Read through the listing below and copy each line in which the word "does" occurs.

RECORDS PROVIDED >>
>>>
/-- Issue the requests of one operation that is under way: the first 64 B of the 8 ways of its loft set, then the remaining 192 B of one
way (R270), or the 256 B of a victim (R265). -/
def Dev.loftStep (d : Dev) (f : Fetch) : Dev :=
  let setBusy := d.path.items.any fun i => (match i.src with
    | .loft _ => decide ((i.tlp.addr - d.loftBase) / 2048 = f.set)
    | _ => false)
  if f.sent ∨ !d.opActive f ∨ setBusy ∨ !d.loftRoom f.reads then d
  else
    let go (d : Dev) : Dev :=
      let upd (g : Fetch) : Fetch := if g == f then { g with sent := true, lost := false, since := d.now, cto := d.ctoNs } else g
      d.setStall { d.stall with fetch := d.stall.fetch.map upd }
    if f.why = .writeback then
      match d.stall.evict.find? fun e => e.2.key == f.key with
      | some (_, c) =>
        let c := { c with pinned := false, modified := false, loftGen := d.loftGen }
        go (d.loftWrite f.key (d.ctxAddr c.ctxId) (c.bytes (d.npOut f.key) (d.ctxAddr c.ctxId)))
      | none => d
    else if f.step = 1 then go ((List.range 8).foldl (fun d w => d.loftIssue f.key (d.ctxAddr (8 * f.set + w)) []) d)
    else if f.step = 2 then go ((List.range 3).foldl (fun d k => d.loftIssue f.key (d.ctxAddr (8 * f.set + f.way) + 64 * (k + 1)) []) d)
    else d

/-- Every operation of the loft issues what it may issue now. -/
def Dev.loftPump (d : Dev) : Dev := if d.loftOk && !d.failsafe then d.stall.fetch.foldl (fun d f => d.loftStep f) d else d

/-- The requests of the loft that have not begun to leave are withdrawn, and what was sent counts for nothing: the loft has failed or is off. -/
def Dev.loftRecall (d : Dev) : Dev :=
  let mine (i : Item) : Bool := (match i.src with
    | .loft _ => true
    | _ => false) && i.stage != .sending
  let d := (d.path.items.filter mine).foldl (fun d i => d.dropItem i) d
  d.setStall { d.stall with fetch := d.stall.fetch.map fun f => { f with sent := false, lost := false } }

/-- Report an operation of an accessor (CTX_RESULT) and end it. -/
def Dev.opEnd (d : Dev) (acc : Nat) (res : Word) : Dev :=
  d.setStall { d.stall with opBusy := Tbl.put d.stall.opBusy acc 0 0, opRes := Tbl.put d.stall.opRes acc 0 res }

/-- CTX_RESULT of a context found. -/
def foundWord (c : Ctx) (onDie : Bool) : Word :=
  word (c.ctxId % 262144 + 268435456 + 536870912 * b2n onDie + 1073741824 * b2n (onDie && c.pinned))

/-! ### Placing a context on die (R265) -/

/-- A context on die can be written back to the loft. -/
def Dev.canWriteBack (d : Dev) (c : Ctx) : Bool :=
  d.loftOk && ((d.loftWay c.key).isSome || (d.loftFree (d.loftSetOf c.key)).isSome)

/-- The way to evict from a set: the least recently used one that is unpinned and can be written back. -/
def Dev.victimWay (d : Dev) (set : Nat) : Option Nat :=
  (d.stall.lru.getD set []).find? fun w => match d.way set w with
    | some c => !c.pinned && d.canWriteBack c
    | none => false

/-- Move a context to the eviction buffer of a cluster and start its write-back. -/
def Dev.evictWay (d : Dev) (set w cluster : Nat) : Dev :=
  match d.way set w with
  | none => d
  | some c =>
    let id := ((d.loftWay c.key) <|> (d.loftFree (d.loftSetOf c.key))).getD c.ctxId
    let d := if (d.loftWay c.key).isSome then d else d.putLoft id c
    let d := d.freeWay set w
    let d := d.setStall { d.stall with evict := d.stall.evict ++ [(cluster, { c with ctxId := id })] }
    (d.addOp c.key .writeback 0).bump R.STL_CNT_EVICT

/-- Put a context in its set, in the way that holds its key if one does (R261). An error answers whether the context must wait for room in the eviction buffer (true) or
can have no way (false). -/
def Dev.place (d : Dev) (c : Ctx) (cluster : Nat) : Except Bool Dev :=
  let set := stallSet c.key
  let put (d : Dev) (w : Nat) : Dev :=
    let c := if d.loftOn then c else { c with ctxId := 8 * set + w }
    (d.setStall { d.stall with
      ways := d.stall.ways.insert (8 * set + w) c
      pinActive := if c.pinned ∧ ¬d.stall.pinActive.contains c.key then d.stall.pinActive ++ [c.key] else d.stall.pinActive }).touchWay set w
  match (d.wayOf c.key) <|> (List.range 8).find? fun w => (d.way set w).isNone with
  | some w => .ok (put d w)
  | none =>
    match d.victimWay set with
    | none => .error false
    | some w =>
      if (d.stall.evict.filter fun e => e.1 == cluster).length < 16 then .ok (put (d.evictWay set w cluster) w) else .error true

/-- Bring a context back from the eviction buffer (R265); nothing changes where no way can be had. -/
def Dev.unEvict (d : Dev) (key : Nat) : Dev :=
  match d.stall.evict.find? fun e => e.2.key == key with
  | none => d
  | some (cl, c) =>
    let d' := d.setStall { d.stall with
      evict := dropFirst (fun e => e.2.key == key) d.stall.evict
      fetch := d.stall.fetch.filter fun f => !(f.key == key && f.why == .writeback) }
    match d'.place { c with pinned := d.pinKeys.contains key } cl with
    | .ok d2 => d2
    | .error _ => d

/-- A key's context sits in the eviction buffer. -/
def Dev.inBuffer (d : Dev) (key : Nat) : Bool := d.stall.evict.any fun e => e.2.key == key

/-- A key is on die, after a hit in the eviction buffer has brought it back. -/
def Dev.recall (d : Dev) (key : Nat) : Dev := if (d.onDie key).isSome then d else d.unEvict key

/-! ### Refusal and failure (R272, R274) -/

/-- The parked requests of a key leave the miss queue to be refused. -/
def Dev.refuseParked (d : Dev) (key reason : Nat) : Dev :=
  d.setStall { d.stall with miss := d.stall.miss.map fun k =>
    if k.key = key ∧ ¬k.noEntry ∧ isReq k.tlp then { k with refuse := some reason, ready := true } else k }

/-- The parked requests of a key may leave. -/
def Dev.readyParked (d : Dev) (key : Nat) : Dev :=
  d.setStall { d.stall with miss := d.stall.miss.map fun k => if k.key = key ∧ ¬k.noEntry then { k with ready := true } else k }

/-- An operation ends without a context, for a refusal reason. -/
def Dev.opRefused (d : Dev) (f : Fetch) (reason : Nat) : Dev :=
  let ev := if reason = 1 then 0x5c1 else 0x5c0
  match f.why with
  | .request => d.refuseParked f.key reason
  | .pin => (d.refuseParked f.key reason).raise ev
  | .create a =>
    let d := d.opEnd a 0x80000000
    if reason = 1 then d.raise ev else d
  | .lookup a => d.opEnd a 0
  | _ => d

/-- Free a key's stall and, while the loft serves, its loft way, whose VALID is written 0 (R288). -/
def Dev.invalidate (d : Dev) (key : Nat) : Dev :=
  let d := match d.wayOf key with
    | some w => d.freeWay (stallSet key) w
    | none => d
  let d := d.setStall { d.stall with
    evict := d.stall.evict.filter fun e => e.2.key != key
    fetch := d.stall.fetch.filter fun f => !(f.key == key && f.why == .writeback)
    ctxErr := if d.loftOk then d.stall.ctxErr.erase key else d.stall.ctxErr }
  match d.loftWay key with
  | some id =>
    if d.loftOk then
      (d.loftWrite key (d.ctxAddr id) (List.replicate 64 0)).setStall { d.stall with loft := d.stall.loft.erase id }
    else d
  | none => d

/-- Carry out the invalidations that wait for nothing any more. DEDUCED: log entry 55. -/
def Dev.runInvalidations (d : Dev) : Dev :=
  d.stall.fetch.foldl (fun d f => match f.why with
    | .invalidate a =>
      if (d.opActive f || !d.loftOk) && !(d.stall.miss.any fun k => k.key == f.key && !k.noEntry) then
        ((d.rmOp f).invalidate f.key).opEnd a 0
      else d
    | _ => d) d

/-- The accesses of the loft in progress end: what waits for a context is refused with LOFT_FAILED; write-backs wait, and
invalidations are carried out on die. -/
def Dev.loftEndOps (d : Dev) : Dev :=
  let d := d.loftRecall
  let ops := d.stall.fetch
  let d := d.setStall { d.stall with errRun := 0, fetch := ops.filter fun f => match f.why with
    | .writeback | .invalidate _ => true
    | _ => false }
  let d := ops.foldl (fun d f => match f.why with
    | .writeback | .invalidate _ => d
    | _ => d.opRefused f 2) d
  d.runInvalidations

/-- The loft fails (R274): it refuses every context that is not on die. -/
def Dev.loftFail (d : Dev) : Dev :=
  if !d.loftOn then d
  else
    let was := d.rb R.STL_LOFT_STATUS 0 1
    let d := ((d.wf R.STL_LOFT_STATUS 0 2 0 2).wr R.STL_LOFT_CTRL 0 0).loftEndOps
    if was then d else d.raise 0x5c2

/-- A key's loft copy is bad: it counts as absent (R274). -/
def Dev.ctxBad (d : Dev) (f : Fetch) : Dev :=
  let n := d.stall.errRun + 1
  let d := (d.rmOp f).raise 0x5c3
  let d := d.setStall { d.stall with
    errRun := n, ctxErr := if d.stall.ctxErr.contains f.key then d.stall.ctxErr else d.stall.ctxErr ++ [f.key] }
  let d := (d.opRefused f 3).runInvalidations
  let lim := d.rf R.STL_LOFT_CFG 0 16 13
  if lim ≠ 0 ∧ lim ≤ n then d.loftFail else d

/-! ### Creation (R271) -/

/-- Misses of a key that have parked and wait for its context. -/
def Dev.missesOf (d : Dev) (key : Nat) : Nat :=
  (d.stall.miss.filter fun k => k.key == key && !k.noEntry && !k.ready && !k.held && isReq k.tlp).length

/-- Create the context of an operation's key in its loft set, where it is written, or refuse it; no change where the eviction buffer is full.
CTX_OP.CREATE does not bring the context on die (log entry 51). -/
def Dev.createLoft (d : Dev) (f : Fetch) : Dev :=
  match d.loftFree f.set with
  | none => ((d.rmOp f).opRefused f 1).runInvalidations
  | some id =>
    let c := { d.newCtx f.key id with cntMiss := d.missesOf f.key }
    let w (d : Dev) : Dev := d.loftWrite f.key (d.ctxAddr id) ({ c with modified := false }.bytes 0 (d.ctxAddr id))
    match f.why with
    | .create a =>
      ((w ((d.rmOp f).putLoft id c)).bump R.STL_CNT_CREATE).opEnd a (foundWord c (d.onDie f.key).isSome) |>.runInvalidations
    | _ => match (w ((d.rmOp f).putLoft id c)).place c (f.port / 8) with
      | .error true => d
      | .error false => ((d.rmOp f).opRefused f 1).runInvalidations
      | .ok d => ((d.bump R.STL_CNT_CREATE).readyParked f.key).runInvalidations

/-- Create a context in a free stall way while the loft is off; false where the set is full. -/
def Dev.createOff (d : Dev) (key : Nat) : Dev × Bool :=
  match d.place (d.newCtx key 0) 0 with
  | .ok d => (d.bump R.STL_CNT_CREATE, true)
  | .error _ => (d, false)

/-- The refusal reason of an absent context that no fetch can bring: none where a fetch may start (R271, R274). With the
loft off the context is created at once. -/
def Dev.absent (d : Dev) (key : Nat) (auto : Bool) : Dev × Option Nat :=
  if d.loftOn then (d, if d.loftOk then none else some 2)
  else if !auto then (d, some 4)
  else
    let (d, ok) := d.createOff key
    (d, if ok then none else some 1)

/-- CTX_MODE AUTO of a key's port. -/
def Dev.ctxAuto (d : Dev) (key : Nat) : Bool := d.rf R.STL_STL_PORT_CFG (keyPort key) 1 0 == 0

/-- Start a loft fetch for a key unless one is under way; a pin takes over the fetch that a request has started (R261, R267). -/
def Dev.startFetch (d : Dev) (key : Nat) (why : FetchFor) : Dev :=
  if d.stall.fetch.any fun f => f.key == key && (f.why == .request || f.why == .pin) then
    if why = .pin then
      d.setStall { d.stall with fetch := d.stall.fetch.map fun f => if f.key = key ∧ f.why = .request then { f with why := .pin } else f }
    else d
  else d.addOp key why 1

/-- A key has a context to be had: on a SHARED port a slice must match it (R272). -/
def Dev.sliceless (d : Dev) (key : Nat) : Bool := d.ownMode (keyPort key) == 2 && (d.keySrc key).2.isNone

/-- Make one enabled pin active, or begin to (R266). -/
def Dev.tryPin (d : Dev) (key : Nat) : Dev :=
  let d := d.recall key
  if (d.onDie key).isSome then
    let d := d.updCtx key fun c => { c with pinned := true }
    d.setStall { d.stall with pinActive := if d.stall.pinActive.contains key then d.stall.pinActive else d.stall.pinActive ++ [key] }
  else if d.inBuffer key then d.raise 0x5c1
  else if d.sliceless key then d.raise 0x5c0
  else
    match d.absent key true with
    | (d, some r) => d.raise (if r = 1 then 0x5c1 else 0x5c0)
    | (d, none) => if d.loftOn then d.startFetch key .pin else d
<<<
ANSWER TO THIS TASK >>
/-- Put a context in its set, in the way that holds its key if one does (R261). An error answers whether the context must wait for room in the eviction buffer (true) or
CTX_OP.CREATE does not bring the context on die (log entry 51). -/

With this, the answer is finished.